Varsha Gandhi, Ph.D. University of Texas MD Anderson Cancer Center

THERAPY/ PROGNOSTIC

Transcription Inhibition to Target CLL

Update:

CLL is characterized by a disrupted cell death pathway rather than increased rate of proliferation. Because these cells do not divide, they do not synthesize DNA, or go through cell replication. Hence, agents that are DNA replication-directed do not work well for this disease.

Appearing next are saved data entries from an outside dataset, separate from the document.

@[simp] theorem receive_params (s : State) : (s.receive).params = s.params := by unfold State.receive; split <;> rfl
@[simp] theorem receive_staging (s : State) :
    (s.receive).staging = s.staging := by unfold State.receive; split <;> rfl
@[simp] theorem receive_host (s : State) : (s.receive).host = s.host := by unfold State.receive; split <;> rfl
@[simp] theorem receive_active (s : State) : (s.receive).active = s.active := by unfold State.receive; split <;> rfl
@[simp] theorem receive_derived (s : State) :
    (s.receive).derived = s.derived := by unfold State.receive; split <;> rfl
@[simp] theorem receive_seq (s : State) : (s.receive).seq = s.seq := by unfold State.receive; split <;> rfl
@[simp] theorem receive_pfd (s : State) : (s.receive).pfd = s.pfd := by unfold State.receive; split <;> rfl
@[simp] theorem receive_pi (s : State) : (s.receive).pi = s.pi := by unfold State.receive; split <;> rfl
@[simp] theorem receive_lock (s : State) : (s.receive).lock = s.lock := by unfold State.receive; split <;> rfl
@[simp] theorem receive_status (s : State) : (s.receive).status = s.status := by unfold State.receive; split <;> rfl
@[simp] theorem receive_mem (s : State) : (s.receive).mem = s.mem := by unfold State.receive; split <;> rfl
@[simp] theorem receive_lutEpoch (s : State) :
    (s.receive).lutEpoch = s.lutEpoch := by unfold State.receive; split <;> rfl
@[simp] theorem receive_inputs (s : State) : (s.receive).inputs = s.inputs := by unfold State.receive; split <;> rfl
@[simp] theorem receive_orderCount (s : State) :
    (s.receive).orderCount = s.orderCount := by unfold State.receive; split <;> rfl
@[simp] theorem receive_outputs (s : State) :
    (s.receive).outputs = s.outputs := by unfold State.receive; split <;> rfl
@[simp] theorem receive_readLog (s : State) :
    (s.receive).readLog = s.readLog := by unfold State.receive; split <;> rfl

@[simp] theorem sdmStep_params (s : State) : ((sdmStep s).2).params = s.params := by unfold sdmStep; simp
@[simp] theorem sdmStep_staging (s : State) : ((sdmStep s).2).staging = s.staging := by unfold sdmStep; simp
@[simp] theorem sdmStep_host (s : State) : ((sdmStep s).2).host = s.host := by unfold sdmStep; simp
@[simp] theorem sdmStep_active (s : State) : ((sdmStep s).2).active = s.active := by unfold sdmStep; simp
@[simp] theorem sdmStep_derived (s : State) : ((sdmStep s).2).derived = s.derived := by unfold sdmStep; simp
@[simp] theorem sdmStep_seq (s : State) : ((sdmStep s).2).seq = s.seq := by unfold sdmStep; simp
@[simp] theorem sdmStep_pfd (s : State) : ((sdmStep s).2).pfd = s.pfd := by unfold sdmStep; simp
@[simp] theorem sdmStep_pi (s : State) : ((sdmStep s).2).pi = s.pi := by unfold sdmStep; simp
@[simp] theorem sdmStep_lock (s : State) : ((sdmStep s).2).lock = s.lock := by unfold sdmStep; simp
@[simp] theorem sdmStep_status (s : State) : ((sdmStep s).2).status = s.status := by unfold sdmStep; simp
@[simp] theorem sdmStep_mem (s : State) : ((sdmStep s).2).mem = s.mem := by unfold sdmStep; simp
@[simp] theorem sdmStep_lutEpoch (s : State) : ((sdmStep s).2).lutEpoch = s.lutEpoch := by unfold sdmStep; simp
@[simp] theorem sdmStep_inputs (s : State) : ((sdmStep s).2).inputs = s.inputs := by unfold sdmStep; simp
@[simp] theorem sdmStep_orderCount (s : State) : ((sdmStep s).2).orderCount = s.orderCount := by unfold sdmStep; simp
@[simp] theorem sdmStep_readLog (s : State) : ((sdmStep s).2).readLog = s.readLog := by unfold sdmStep; simp
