/-- Settles O39: the PI controller and the selector read nothing that the parts before them have written. -/
theorem steadyUpdateInLutModeWritesTheSynthesizer : Obligations.SteadyUpdateInLutModeWritesTheSynthesizer := by
  intro s m r c hrun hdue hfirst hmode hd hN hc
  rw [exec_edge_of_due hrun hdue, controlUpdate_steady (s := s.withCount 0) hfirst hd,
    actuate_of_lutMode (s := (s.withCount 0).afterPfd m r) hmode hN, hc, ← hfirst]
  rfl

/-- Settles O40: as in LUT mode, with a send in place of the selection and its FracWrite. -/
theorem steadyUpdateInSdmModePublishes : Obligations.SteadyUpdateInSdmModePublishes := by
  intro s m r hrun hdue hfirst hmode hd
  rw [exec_edge_of_due hrun hdue, controlUpdate_steady (s := s.withCount 0) hfirst hd,
    actuate_of_sdmMode (s := (s.withCount 0).afterPfd m r) hmode, ← hfirst]
  rfl

/-! ### The SAMPLE command, R256 -/

theorem exec_sample_of_running {s : State} (h : Running s) : exec .sample s = .next (sampleRule s) :=
  congrArg Host.Outcome.next (gate_run h.1 (fun _ => h.2) nofun)

theorem controlUpdate_code (m r : Half) (s : State) :
    (controlUpdate m r s).1.code = if s.seq.firstLoop then 1#32 else if desync s m r then 3#32 else 2#32 := by
  cases hfirst : s.seq.firstLoop with
  | true => rw [controlUpdate_first hfirst]; rfl
  | false =>
    cases hd : desync s m r with
    | true => rw [controlUpdate_resync hfirst hd]; rfl
    | false => rw [controlUpdate_steady hfirst hd]; rfl

/-- R256: the code of a step's kind, from what the step finds. -/
theorem edgeStep_code {s : State} (h : s.seq.loopCounter.toNat < s.active.loopRate.toNat) (m r : Half) :
    (edgeStep m r s).1.code =
      if s.seq.loopCounter.toNat + 1 ≠ s.active.loopRate.toNat then 0#32
      else if s.seq.firstLoop then 1#32
      else if desync s m r then 3#32
      else 2#32 := by
  split
  case isTrue hne =>
    rw [edgeStep_of_notDue (by omega)]
    rfl
  case isFalse hdue =>
    rw [edgeStep_of_due (not_not.1 hdue)]
    exact controlUpdate_code m r (s.withCount 0)

/-- R256: SAMPLE writes only its results into the host registers, which a step leaves alone. -/
theorem sampleRule_eq (s : State) :
    sampleRule s =
      { (edgeStep s.argMclk s.argRef s).2 with
        host := { s.host with
          result0 := (edgeStep s.argMclk s.argRef s).1.code
          result1 := BitVec.ofNat 32 (edgeStep s.argMclk s.argRef s).2.lock.status.toNat } } := by
  rw [sampleRule, BitVec.ofNat_toNat]
  simp only [edgeStep_host]
  rfl

/-- Settles O41: the next state that is asked for is the one of the step both operations perform. -/
theorem sampleIsAnEdgeWithResults : Obligations.SampleIsAnEdgeWithResults := by
  intro s hrun hlt
  refine ⟨_, exec_edge_of_running hrun _ _, ?sample⟩
  case sample => rw [exec_sample_of_running hrun, sampleRule_eq, argMclk_eq, argRef_eq, edgeStep_code hlt]

end Sys2Proof.Machine
end

section
/-!
PROOFS. INIT and NOP (spec/46_init_and_host.md R270-R280). The model's configuration check answers the number of the
first of Sys2Proof.Spec's checks to fail, and 0 if none does, which decides between the load and the fatal state.
-/

namespace Sys2Proof.Machine

open Sys2Proof.Spec

/-! ### The configuration checks, R271 -/

/-- R53: with K_i positive its two readings agree, so the model's quotient of naturals is the exact one. -/
theorem windup_eq_initWindup (g : Staging) (p : Params) : (g.windup p : Int) = initWindup g p := by
  unfold Staging.windup initWindup
  split
  case isTrue hpos =>
    have hki : g.ki.toInt = g.ki.toNat := BitVec.toInt_eq_toNat_of_lt (BitVec.toInt_pos_iff.1 hpos.le)
    rw [hki, Int.natCast_div]
  case isFalse => rfl

/-- Check 6, the width budget: it is made only with compensation on, where S_num is the quotient. -/
theorem checkFails_widthBudget_iff (g : Staging) (p : Params) :
    checkFails g p 6 ↔ g.er ≠ 0 ∧ 18446744073709551616 ≤ g.em * (g.er + 32767) * g.scaleNum p :=
  and_congr_right fun her => by rw [Staging.scaleNum, if_neg (show g.er ≠ 0 from her)]; rfl

/-- Check 8, the windup limit: it is made only with K_i positive, where W_lim is the quotient. -/
theorem checkFails_windup_iff (g : Staging) (p : Params) :
    checkFails g p 8 ↔ 0 < g.ki.toInt ∧ 2147483647 < g.windup p :=
  and_congr_right fun hki => by
    have hquotient := windup_eq_initWindup g p
    rw [initWindup, if_pos hki] at hquotient
    rw [← hquotient]
    omega

/-- R271: CFGCHECK() makes the checks in the order of their numbers. -/
theorem cfgCheck_eq_chain (g : Staging) (p : Params) [∀ k, Decidable (checkFails g p k)] :
    cfgCheck g p =
      if checkFails g p 1 then 1 else if checkFails g p 2 then 2 else if checkFails g p 3 then 3
      else if checkFails g p 4 then 4 else if checkFails g p 5 then 5 else if checkFails g p 6 then 6
      else if checkFails g p 7 then 7 else if checkFails g p 8 then 8 else if checkFails g p 9 then 9 else 0 :=
  if_congr .rfl rfl <| if_congr .rfl rfl <| if_congr .rfl rfl <| if_congr .rfl rfl <| if_congr .rfl rfl <|
    if_congr (checkFails_widthBudget_iff g p).symm rfl <| if_congr .rfl rfl <|
    if_congr (checkFails_windup_iff g p).symm rfl <| if_congr .rfl rfl rfl
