/-- Fraction bits of log2 m, m a fixed-point number in [1, 2) with 192 fraction bits. -/
def log2Frac : Nat → Nat → Nat → Nat
  | 0, _, acc => acc
  | k + 1, m, acc =>
    let q := m * m / 2 ^ 192
    if 2 ^ 193 ≤ q then log2Frac k (q / 2) (2 * acc + 1) else log2Frac k q (2 * acc)

/-- The FP32 word `k` ulps above a truncated magnitude, not below zero and not beyond the largest finite. -/
def bandAt (neg : Bool) (r : Nat) (k : Int) : W32 :=
  u32 (fmtFP32.signBit neg + min fmtFP32.maxFin ((r : Int) + k).toNat)

/-- EXP2 of a finite word: bits and OVF. EXP2 of a zero is exactly 1: a skipped block could not otherwise be bit-identical
to one computed with −∞ scores (DEDUCED from R170 and R236, log 98). -/
def exp2Fin (w : W32) : W32 × Bool :=
  match f32 w with
  | .fin n m e =>
    if m = 0 then (0x3F800000, false) else
    -- x in units of 2^-64, rounded down
    let mag : Nat := if -64 ≤ e then m * 2 ^ (e + 64).toNat else m / 2 ^ (-64 - e).toNat
    let low : Bool := decide (e < -64) && decide (m % 2 ^ (-64 - e).toNat ≠ 0)
    let x : Int := if n then -(mag : Int) - (if low then 1 else 0) else mag
    let ip := x / 2 ^ 64
    let fp := (x % 2 ^ 64).toNat
    if 128 ≤ ip then (0x7F800000, true)
    else if ip < -160 then (bandAt false 0 ((Config.sfuPick 0 w % 4 : Nat) - 1 : Int), false)
    else
      let y := exp2Frac 64 fp (2 * 2 ^ 128) (2 ^ 128)
      let (t, q) := fmtFP32.roundMag .rtz y (ip - 128)
      match fmtFP32.encMag t q with
      | some b => (bandAt false b ((Config.sfuPick 0 w % 4 : Nat) - 1 : Int), false)
      | none => (0x7F800000, true)
  | _ => (qnan, false)

/-- LOG2 of a finite positive word. -/
def log2Fin (w : W32) : W32 :=
  if w = 0x3F800000 then 0
  else
    match f32 w with
    | .fin _ m e =>
      let lg := Nat.log2 m
      let fr := log2Frac 72 (m * 2 ^ (192 - lg)) 0
      let v : Int := ((lg : Int) + e) * 2 ^ 72 + fr
      let (t, q) := fmtFP32.roundMag .rtz v.natAbs (-72)
      match fmtFP32.encMag t q with
      | some b => bandAt (decide (v < 0)) b ((Config.sfuPick 1 w % 4 : Nat) - 1 : Int)
      | none => qnan
    | _ => qnan

/-- RCP of a finite non-zero word: bits and OVF. -/
def rcpFin (w : W32) : W32 × Bool :=
  match (FV.fin false 1 0).div (f32 w) with
  | some (.fin n m e, _) =>
    let (t, q) := fmtFP32.roundMag .rtz m e
    match fmtFP32.encMag t q with
    | some b => (bandAt n b (Config.sfuPick 2 w % 2 : Nat), false)
    | none => (u32 (fmtFP32.signBit n + fmtFP32.infBits), true)
  | _ => (qnan, false)

/-- RSQRT of a finite positive word. -/
def rsqrtFin (w : W32) : W32 :=
  match (f32 w).sqrt with
  | some r =>
    match (FV.fin false 1 0).div r with
    | some (.fin _ m e, _) =>
      let (t, q) := fmtFP32.roundMag .rtz m e
      match fmtFP32.encMag t q with
      | some b => bandAt false b (Config.sfuPick 3 w % 2 : Nat)
      | none => qnan
    | _ => qnan
  | none => qnan

/-- A special function with its VFLAGS (R97, R98): 0 EXP2, 1 LOG2, 2 RCP, 3 RSQRT. A NaN operand is made quiet; a
signalling one sets INVALID. -/
def sfu (op : Nat) (w : W32) : W32 × BitVec 6 :=
  match f32 w with
  | .nan => (u32 (fmtFP32.quiet w.toNat), if fmtFP32.isSNaN w.toNat then 2 else 0)
  | .inf n =>
    if op = 0 then (if n then 0 else 0x7F800000, 0)
    else if op = 2 then (if n then 0x80000000 else 0, 0)
    else if n then (qnan, 2) else (if op = 1 then 0x7F800000 else 0, 0)
  | .fin n m _ =>
    if op = 0 then let (r, o) := exp2Fin w; (r, if o then 8 else 0)
    else if m = 0 then
      (if op = 1 then 0xFF800000 else if n then 0xFF800000 else 0x7F800000, 4)
    else if op = 2 then let (r, o) := rcpFin w; (r, if o then 8 else 0)
    else if n then (qnan, 2)
    else (if op = 1 then log2Fin w else rsqrtFin w, 0)

/-! ### Mix-10 (R107) -/

/-- The four words of a Mix-10 key, counter or output. -/
abbrev Quad : Type := W32 × W32 × W32 × W32

def mixP : List Nat := [11, 25, 6, 17, 29]
def mixQ : List Nat := [20, 3, 14, 9, 23]

/-- Round i of Mix-10. -/
def mixRound (k : Quad) (x : Quad) (i : Nat) : Quad :=
  let (x0, x1, x2, x3) := x
  let x0 := x0 + x2 + (0x3C6EF35F + u32 i)
  let x3 := rotl (x3 ^^^ x0) (mixP.getD (i % 5) 0)
  let x2 := x2 + x3
  let x1 := rotl (x1 ^^^ x2) (mixQ.getD (i % 5) 0)
  if i = 4 then (x1 ^^^ k.2.2.2, x2 ^^^ k.2.2.1, x3 ^^^ k.2.1, x0 ^^^ k.1) else (x1, x2, x3, x0)

/-- Mix-10 of a key and a counter. -/
def mix10 (k c : Quad) : Quad :=
  let x := (c.1 ^^^ k.1, c.2.1 ^^^ k.2.1, c.2.2.1 ^^^ k.2.2.1, c.2.2.2 ^^^ k.2.2.2)
  let (x0, x1, x2, x3) := (List.range 10).foldl (mixRound k) x
  (x0 + k.2.1, x1 + k.1, x2 + k.2.2.2, x3 + k.2.2.1)

/-- w0 of the draw at (stream, logical index, draw number) under a key (R105). -/
def draw (k : Quad) (stream : W32) (idx : W64) (dn : W32) : Quad :=
  mix10 k (stream, u32 idx.toNat, u32 (idx.toNat / 4294967296), dn)

/-- r of R109 from w0. -/
def srOf (w0 : W32) : Rnd := .sr (w0.toNat / 268435456)

end Sys2Proof.Machine
end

We focused on developing chemotherapy that is not directed to DNA. We were able to determine metabolism and mechanism of action of a new agent, 8-chloro-adenosine, in CLL cells. We used cell samples freshly obtained from peripheral blood of patients with CLL. We compared this drug in CLL lymphocytes and in normal lymphocytes. Our data demonstrated that the drug works in a DNA independent way in CLL cells, and in laboratory experiments, the drug was effective in killing CLL cells. We have published two papers from this work during the first 18 months.

Because multiple myeloma is also a B-cell neoplasm and the plasma cells are not actively dividing, we hypothesized that 8-Cl-Ado would work in this disease also. Our data demonstrated that multiple myeloma cell lines treated with 8-Clo-Ado results in a decrease in Met transcript and protein levels. We further established that Met tyrosine kinase is a survival factor for these cells and once there is a decrease in the protein, cells undergo cell death. This was recently published in Cancer Research.

Using separate funding sources, we conducted Investigational New Drug (IND) directed toxicology studies and have now received IND approval from the FDA to move 8-Cl-Adenosine in the clinic for patients with CLL.